• THE TASK:
Down to the last character, repeat the entries beneath this task.

Collected data entries:
-- ==== Sys2Proof/Machine/RequestSteps.lean ====
section
/-! DEFINITION. The meanings of the fourteen request kinds as commands: the owning unit carries out the request the walker holds. A boundary kind that reaches the scan engine inside a frame waits for the frame's end (R121); a kind the walker does not hold has nothing to act on (log entry 3). -/

namespace Sys2Proof.Machine

/-- A boundary kind reaches the scan engine: `f` gives its effect for a request of its kind. Between frames
it is applied at once; in SCANNING or CUTTING it waits there for the frame's end (R31, R121). -/
def boundaryStep (f : Held → Request → Option State) (s : State) : State :=
  match s.waitingBoundary with
  | some (h, r) =>
    match f h r with
    | some s' => if s.betweenFrames then receiveTogether s.port.length s' else s.setWk s.wk.reached
    | none => s
  | none => s

/-- A kind in WORKING is carried out through its unit at once (R30, R32). -/
def workingStep (f : Held → Request → Option State) (s : State) : State :=
  match s.workingRequest with
  | some (h, r) =>
    match f h r with
    | some s' => receiveTogether s.port.length s'
    | none => s
  | none => s

/-- CONFIG_OUTPUT (R164). -/
def execConfigOutput (s : State) : Host.Outcome State Fault Refusal :=
  .next (workingStep (fun h r => match r with
    | .configOutput n l => some (applyConfigOutput h n l s)
    | _ => none) s)

/-- SET_OUTPUTS (R165). -/
def execSetOutputs (s : State) : Host.Outcome State Fault Refusal :=
  .next (workingStep (fun h r => match r with
    | .setOutputs lines levels => some (applySetOutputs h lines levels s)
    | _ => none) s)

/-- GIVE_PAGES (R140). -/
def execGivePages (s : State) : Host.Outcome State Fault Refusal :=
  .next (workingStep (fun h r => match r with
    | .givePages pages => some (applyGivePages h pages s)
    | _ => none) s)

/-- RECLAIM_PAGES (R141). -/
def execReclaimPages (s : State) : Host.Outcome State Fault Refusal :=
  .next (workingStep (fun h r => match r with
    | .reclaimPages limit => some (applyReclaimPages h limit s)
    | _ => none) s)

/-- FLUSH_JOURNAL (R142). -/
def execFlushJournal (s : State) : Host.Outcome State Fault Refusal :=
  .next (workingStep (fun h r => match r with
    | .flushJournal => some (applyFlushJournal h s)
    | _ => none) s)

/-- CONFIG_POINT (R50). -/
def execConfigPoint (s : State) : Host.Outcome State Fault Refusal :=
  .next (boundaryStep (fun h r => match r with
    | .configPoint p cfg => some (applyConfigPoint h p cfg s)
    | _ => none) s)

/-- RELEASE_POINT (R54). -/
def execReleasePoint (s : State) : Host.Outcome State Fault Refusal :=
  .next (boundaryStep (fun h r => match r with
    | .releasePoint p => some (applyReleasePoint h p s)
    | _ => none) s)

/-- CONFIG_GROUP (R99). -/
def execConfigGroup (s : State) : Host.Outcome State Fault Refusal :=
  .next (boundaryStep (fun h r => match r with
    | .configGroup i g => some (applyConfigGroup h i g s)
    | _ => none) s)

/-- SET_TIMING (R122). -/
def execSetTiming (s : State) : Host.Outcome State Fault Refusal :=
  .next (boundaryStep (fun h r => match r with
    | .setTiming t => some (applySetTiming h t s)
    | _ => none) s)

/-- RECALIBRATE (R69). -/
def execRecalibrate (s : State) : Host.Outcome State Fault Refusal :=
  .next (boundaryStep (fun h r => match r with
    | .recalibrate set => some (applyRecalibrate h set s)
    | _ => none) s)

/-- RESEED (R93). -/
def execReseed (s : State) : Host.Outcome State Fault Refusal :=
  .next (boundaryStep (fun h r => match r with
    | .reseed set => some (applyReseed h set s)
    | _ => none) s)

/-- SNAPSHOT (R156). -/
def execSnapshot (s : State) : Host.Outcome State Fault Refusal :=
  .next (boundaryStep (fun h r => match r with
    | .snapshot buffer set => some (applySnapshot h buffer set s)
    | _ => none) s)

/-- MARK (R143). -/
def execMark (s : State) : Host.Outcome State Fault Refusal :=
  .next (boundaryStep (fun h r => match r with
    | .mark tag => some (applyMark h tag s)
    | _ => none) s)

/-- SPOT (R32, R150, R153). -/
def execSpot (s : State) : Host.Outcome State Fault Refusal :=
  .next (workingStep (fun h r => match r with
    | .spot p m => some (applySpot h p m s)
    | _ => none) s)

end Sys2Proof.Machine
end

• RESULT OF THIS EXERCISE:
-- ==== Sys2Proof/Machine/RequestSteps.lean ====
section
/-! DEFINITION. The meanings of the fourteen request kinds as commands: the owning unit carries out the request the walker holds. A boundary kind that reaches the scan engine inside a frame waits for the frame's end (R121); a kind the walker does not hold has nothing to act on (log entry 3). -/

namespace Sys2Proof.Machine

/-- A boundary kind reaches the scan engine: `f` gives its effect for a request of its kind. Between frames
it is applied at once; in SCANNING or CUTTING it waits there for the frame's end (R31, R121). -/
def boundaryStep (f : Held → Request → Option State) (s : State) : State :=
  match s.waitingBoundary with
  | some (h, r) =>
    match f h r with
    | some s' => if s.betweenFrames then receiveTogether s.port.length s' else s.setWk s.wk.reached
    | none => s
  | none => s

/-- A kind in WORKING is carried out through its unit at once (R30, R32). -/
def workingStep (f : Held → Request → Option State) (s : State) : State :=
  match s.workingRequest with
  | some (h, r) =>
    match f h r with
    | some s' => receiveTogether s.port.length s'
    | none => s
  | none => s

/-- CONFIG_OUTPUT (R164). -/
def execConfigOutput (s : State) : Host.Outcome State Fault Refusal :=
  .next (workingStep (fun h r => match r with
    | .configOutput n l => some (applyConfigOutput h n l s)
    | _ => none) s)

/-- SET_OUTPUTS (R165). -/
def execSetOutputs (s : State) : Host.Outcome State Fault Refusal :=
  .next (workingStep (fun h r => match r with
    | .setOutputs lines levels => some (applySetOutputs h lines levels s)
    | _ => none) s)

/-- GIVE_PAGES (R140). -/
def execGivePages (s : State) : Host.Outcome State Fault Refusal :=
  .next (workingStep (fun h r => match r with
    | .givePages pages => some (applyGivePages h pages s)
    | _ => none) s)

/-- RECLAIM_PAGES (R141). -/
def execReclaimPages (s : State) : Host.Outcome State Fault Refusal :=
  .next (workingStep (fun h r => match r with
    | .reclaimPages limit => some (applyReclaimPages h limit s)
    | _ => none) s)

/-- FLUSH_JOURNAL (R142). -/
def execFlushJournal (s : State) : Host.Outcome State Fault Refusal :=
  .next (workingStep (fun h r => match r with
    | .flushJournal => some (applyFlushJournal h s)
    | _ => none) s)

/-- CONFIG_POINT (R50). -/
def execConfigPoint (s : State) : Host.Outcome State Fault Refusal :=
  .next (boundaryStep (fun h r => match r with
    | .configPoint p cfg => some (applyConfigPoint h p cfg s)
    | _ => none) s)

/-- RELEASE_POINT (R54). -/
def execReleasePoint (s : State) : Host.Outcome State Fault Refusal :=
  .next (boundaryStep (fun h r => match r with
    | .releasePoint p => some (applyReleasePoint h p s)
    | _ => none) s)

/-- CONFIG_GROUP (R99). -/
def execConfigGroup (s : State) : Host.Outcome State Fault Refusal :=
  .next (boundaryStep (fun h r => match r with
    | .configGroup i g => some (applyConfigGroup h i g s)
    | _ => none) s)

/-- SET_TIMING (R122). -/
def execSetTiming (s : State) : Host.Outcome State Fault Refusal :=
  .next (boundaryStep (fun h r => match r with
    | .setTiming t => some (applySetTiming h t s)
    | _ => none) s)

/-- RECALIBRATE (R69). -/
def execRecalibrate (s : State) : Host.Outcome State Fault Refusal :=
  .next (boundaryStep (fun h r => match r with
    | .recalibrate set => some (applyRecalibrate h set s)
    | _ => none) s)

/-- RESEED (R93). -/
def execReseed (s : State) : Host.Outcome State Fault Refusal :=
  .next (boundaryStep (fun h r => match r with
    | .reseed set => some (applyReseed h set s)
    | _ => none) s)

/-- SNAPSHOT (R156). -/
def execSnapshot (s : State) : Host.Outcome State Fault Refusal :=
  .next (boundaryStep (fun h r => match r with
    | .snapshot buffer set => some (applySnapshot h buffer set s)
    | _ => none) s)

/-- MARK (R143). -/
def execMark (s : State) : Host.Outcome State Fault Refusal :=
  .next (boundaryStep (fun h r => match r with
    | .mark tag => some (applyMark h tag s)
    | _ => none) s)

/-- SPOT (R32, R150, R153). -/
def execSpot (s : State) : Host.Outcome State Fault Refusal :=
  .next (workingStep (fun h r => match r with
    | .spot p m => some (applySpot h p m s)
    | _ => none) s)

end Sys2Proof.Machine
end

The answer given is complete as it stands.